The block segmentation scheme can meet the four goals we have set. However, in addition to the hassle of dealing with block marking, this approach is not very suitable for storage.

After the data is stored separately by column, the synchronization of each column must be ensured when segmenting, that is, the segmentation point of each column corresponds to the column of the same record, otherwise the data will be misplaced. The width of each column is different, the same size of the block in the storage of different column values, can hold the number is different, continue to segment by the block can not guarantee synchronization.

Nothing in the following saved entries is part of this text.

@[simp] theorem wrByte_frame (s : State) (a : Nat) (b : Byte) :
    (wrByte s a b).regs = s.regs ∧ (wrByte s a b).pending = s.pending ∧ (wrByte s a b).free = s.free ∧ (wrByte s a b).time = s.time ∧
    (wrByte s a b).dev = s.dev ∧ (wrByte s a b).tick = s.tick ∧ (wrByte s a b).dike = s.dike ∧ (wrByte s a b).culv = s.culv ∧
    (wrByte s a b).flt = s.flt ∧ (wrByte s a b).recorder = s.recorder ∧ (wrByte s a b).img = s.img ∧ (wrByte s a b).eng = s.eng ∧
    (wrByte s a b).win = s.win ∧ (wrByte s a b).groups = s.groups ∧ (wrByte s a b).latches = s.latches ∧
    (wrByte s a b).lanes = s.lanes ∧ (wrByte s a b).pairs = s.pairs ∧ (wrByte s a b).cars = s.cars ∧
    (wrByte s a b).cmpLast = s.cmpLast ∧ (wrByte s a b).grps = s.grps ∧ (wrByte s a b).cmps = s.cmps ∧ (wrByte s a b).ports = s.ports ∧
    (wrByte s a b).cells = s.cells ∧ (wrByte s a b).enc = s.enc ∧ (wrByte s a b).fsHist = s.fsHist ∧
    (wrByte s a b).fsChips = s.fsChips ∧ (wrByte s a b).met = s.met ∧ (wrByte s a b).slus = s.slus ∧ (wrByte s a b).sluRot = s.sluRot ∧
    (wrByte s a b).sqs = s.sqs ∧ (wrByte s a b).safe = s.safe ∧ (wrByte s a b).clk = s.clk ∧ (wrByte s a b).keep = s.keep ∧
    (wrByte s a b).rlm = s.rlm ∧ (wrByte s a b).eth = s.eth ∧ (wrByte s a b).upd = s.upd := by
  and_intros <;> rfl

@[simp] theorem wrWord_frame (s : State) (a : Nat) (w : Word) :
    (wrWord s a w).regs = s.regs ∧ (wrWord s a w).pending = s.pending ∧ (wrWord s a w).free = s.free ∧ (wrWord s a w).time = s.time ∧
    (wrWord s a w).dev = s.dev ∧ (wrWord s a w).tick = s.tick ∧ (wrWord s a w).dike = s.dike ∧ (wrWord s a w).culv = s.culv ∧
    (wrWord s a w).flt = s.flt ∧ (wrWord s a w).recorder = s.recorder ∧ (wrWord s a w).img = s.img ∧ (wrWord s a w).eng = s.eng ∧
    (wrWord s a w).win = s.win ∧ (wrWord s a w).groups = s.groups ∧ (wrWord s a w).latches = s.latches ∧
    (wrWord s a w).lanes = s.lanes ∧ (wrWord s a w).pairs = s.pairs ∧ (wrWord s a w).cars = s.cars ∧
    (wrWord s a w).cmpLast = s.cmpLast ∧ (wrWord s a w).grps = s.grps ∧ (wrWord s a w).cmps = s.cmps ∧ (wrWord s a w).ports = s.ports ∧
    (wrWord s a w).cells = s.cells ∧ (wrWord s a w).enc = s.enc ∧ (wrWord s a w).fsHist = s.fsHist ∧
    (wrWord s a w).fsChips = s.fsChips ∧ (wrWord s a w).met = s.met ∧ (wrWord s a w).slus = s.slus ∧ (wrWord s a w).sluRot = s.sluRot ∧
    (wrWord s a w).sqs = s.sqs ∧ (wrWord s a w).safe = s.safe ∧ (wrWord s a w).clk = s.clk ∧ (wrWord s a w).keep = s.keep ∧
    (wrWord s a w).rlm = s.rlm ∧ (wrWord s a w).eth = s.eth ∧ (wrWord s a w).upd = s.upd := by
  and_intros <;> rfl

@[simp] theorem wrHalf_frame (s : State) (a h : Nat) :
    (wrHalf s a h).regs = s.regs ∧ (wrHalf s a h).pending = s.pending ∧ (wrHalf s a h).free = s.free ∧ (wrHalf s a h).time = s.time ∧
    (wrHalf s a h).dev = s.dev ∧ (wrHalf s a h).tick = s.tick ∧ (wrHalf s a h).dike = s.dike ∧ (wrHalf s a h).culv = s.culv ∧
    (wrHalf s a h).flt = s.flt ∧ (wrHalf s a h).recorder = s.recorder ∧ (wrHalf s a h).img = s.img ∧ (wrHalf s a h).eng = s.eng ∧
    (wrHalf s a h).win = s.win ∧ (wrHalf s a h).groups = s.groups ∧ (wrHalf s a h).latches = s.latches ∧
    (wrHalf s a h).lanes = s.lanes ∧ (wrHalf s a h).pairs = s.pairs ∧ (wrHalf s a h).cars = s.cars ∧
    (wrHalf s a h).cmpLast = s.cmpLast ∧ (wrHalf s a h).grps = s.grps ∧ (wrHalf s a h).cmps = s.cmps ∧ (wrHalf s a h).ports = s.ports ∧
    (wrHalf s a h).cells = s.cells ∧ (wrHalf s a h).enc = s.enc ∧ (wrHalf s a h).fsHist = s.fsHist ∧
    (wrHalf s a h).fsChips = s.fsChips ∧ (wrHalf s a h).met = s.met ∧ (wrHalf s a h).slus = s.slus ∧ (wrHalf s a h).sluRot = s.sluRot ∧
    (wrHalf s a h).sqs = s.sqs ∧ (wrHalf s a h).safe = s.safe ∧ (wrHalf s a h).clk = s.clk ∧ (wrHalf s a h).keep = s.keep ∧
    (wrHalf s a h).rlm = s.rlm ∧ (wrHalf s a h).eth = s.eth ∧ (wrHalf s a h).upd = s.upd := by
  and_intros <;> rfl

@[simp] theorem zeroMem_frame (s : State) (lo hi : Nat) :
    (zeroMem s lo hi).regs = s.regs ∧ (zeroMem s lo hi).pending = s.pending ∧ (zeroMem s lo hi).free = s.free ∧
    (zeroMem s lo hi).time = s.time ∧ (zeroMem s lo hi).dev = s.dev ∧ (zeroMem s lo hi).tick = s.tick ∧
    (zeroMem s lo hi).dike = s.dike ∧ (zeroMem s lo hi).culv = s.culv ∧ (zeroMem s lo hi).flt = s.flt ∧
    (zeroMem s lo hi).recorder = s.recorder ∧ (zeroMem s lo hi).img = s.img ∧ (zeroMem s lo hi).eng = s.eng ∧
    (zeroMem s lo hi).win = s.win ∧ (zeroMem s lo hi).groups = s.groups ∧ (zeroMem s lo hi).latches = s.latches ∧
    (zeroMem s lo hi).lanes = s.lanes ∧ (zeroMem s lo hi).pairs = s.pairs ∧ (zeroMem s lo hi).cars = s.cars ∧
    (zeroMem s lo hi).cmpLast = s.cmpLast ∧ (zeroMem s lo hi).grps = s.grps ∧ (zeroMem s lo hi).cmps = s.cmps ∧
    (zeroMem s lo hi).ports = s.ports ∧ (zeroMem s lo hi).cells = s.cells ∧ (zeroMem s lo hi).enc = s.enc ∧
    (zeroMem s lo hi).fsHist = s.fsHist ∧ (zeroMem s lo hi).fsChips = s.fsChips ∧ (zeroMem s lo hi).met = s.met ∧
    (zeroMem s lo hi).slus = s.slus ∧ (zeroMem s lo hi).sluRot = s.sluRot ∧ (zeroMem s lo hi).sqs = s.sqs ∧
    (zeroMem s lo hi).safe = s.safe ∧ (zeroMem s lo hi).clk = s.clk ∧ (zeroMem s lo hi).keep = s.keep ∧ (zeroMem s lo hi).rlm = s.rlm ∧
    (zeroMem s lo hi).eth = s.eth ∧ (zeroMem s lo hi).upd = s.upd := by
  and_intros <;> rfl

@[simp] theorem nextFree_frame (s : State) :
    (nextFree s).regs = s.regs ∧ (nextFree s).mem = s.mem ∧ (nextFree s).pending = s.pending ∧ (nextFree s).time = s.time ∧
    (nextFree s).dev = s.dev ∧ (nextFree s).tick = s.tick ∧ (nextFree s).dike = s.dike ∧ (nextFree s).culv = s.culv ∧
    (nextFree s).flt = s.flt ∧ (nextFree s).recorder = s.recorder ∧ (nextFree s).img = s.img ∧ (nextFree s).eng = s.eng ∧
    (nextFree s).win = s.win ∧ (nextFree s).groups = s.groups ∧ (nextFree s).latches = s.latches ∧ (nextFree s).lanes = s.lanes ∧
    (nextFree s).pairs = s.pairs ∧ (nextFree s).cars = s.cars ∧ (nextFree s).cmpLast = s.cmpLast ∧ (nextFree s).grps = s.grps ∧
    (nextFree s).cmps = s.cmps ∧ (nextFree s).ports = s.ports ∧ (nextFree s).cells = s.cells ∧ (nextFree s).enc = s.enc ∧
    (nextFree s).fsHist = s.fsHist ∧ (nextFree s).fsChips = s.fsChips ∧ (nextFree s).met = s.met ∧ (nextFree s).slus = s.slus ∧
    (nextFree s).sluRot = s.sluRot ∧ (nextFree s).sqs = s.sqs ∧ (nextFree s).safe = s.safe ∧ (nextFree s).clk = s.clk ∧
    (nextFree s).keep = s.keep ∧ (nextFree s).rlm = s.rlm ∧ (nextFree s).eth = s.eth ∧ (nextFree s).upd = s.upd := by
  and_intros <;> rfl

To segment the columns synchronously, you need to segment by the number of records, but instead of using a fixed size block, you need a block index. If the data is no longer appended, a fixed-length index can be established, but as the data is constantly appended, the index will grow dynamically. At this time, it is costly to either rewrite all the data each time the data is appended to ensure the continuity of the index, or to use some complex mechanism to deal with discontiguous indexes.

At present, the commonly used column storage segmentation in the industry is the block scheme: the data is divided into several blocks, the column storage is in the block, and the segmentation is based on the block. The number of chunks should be enough to ensure average segmentation, and the chunks should be large enough to have an effect, which is a contradiction, and it is only appropriate when there is a large amount of data. Moreover, this block is divided by the number of records, can not be fixed size, we need the above-mentioned block index, when the data is constantly added, the index will become larger dynamically, the continuity can not be guaranteed.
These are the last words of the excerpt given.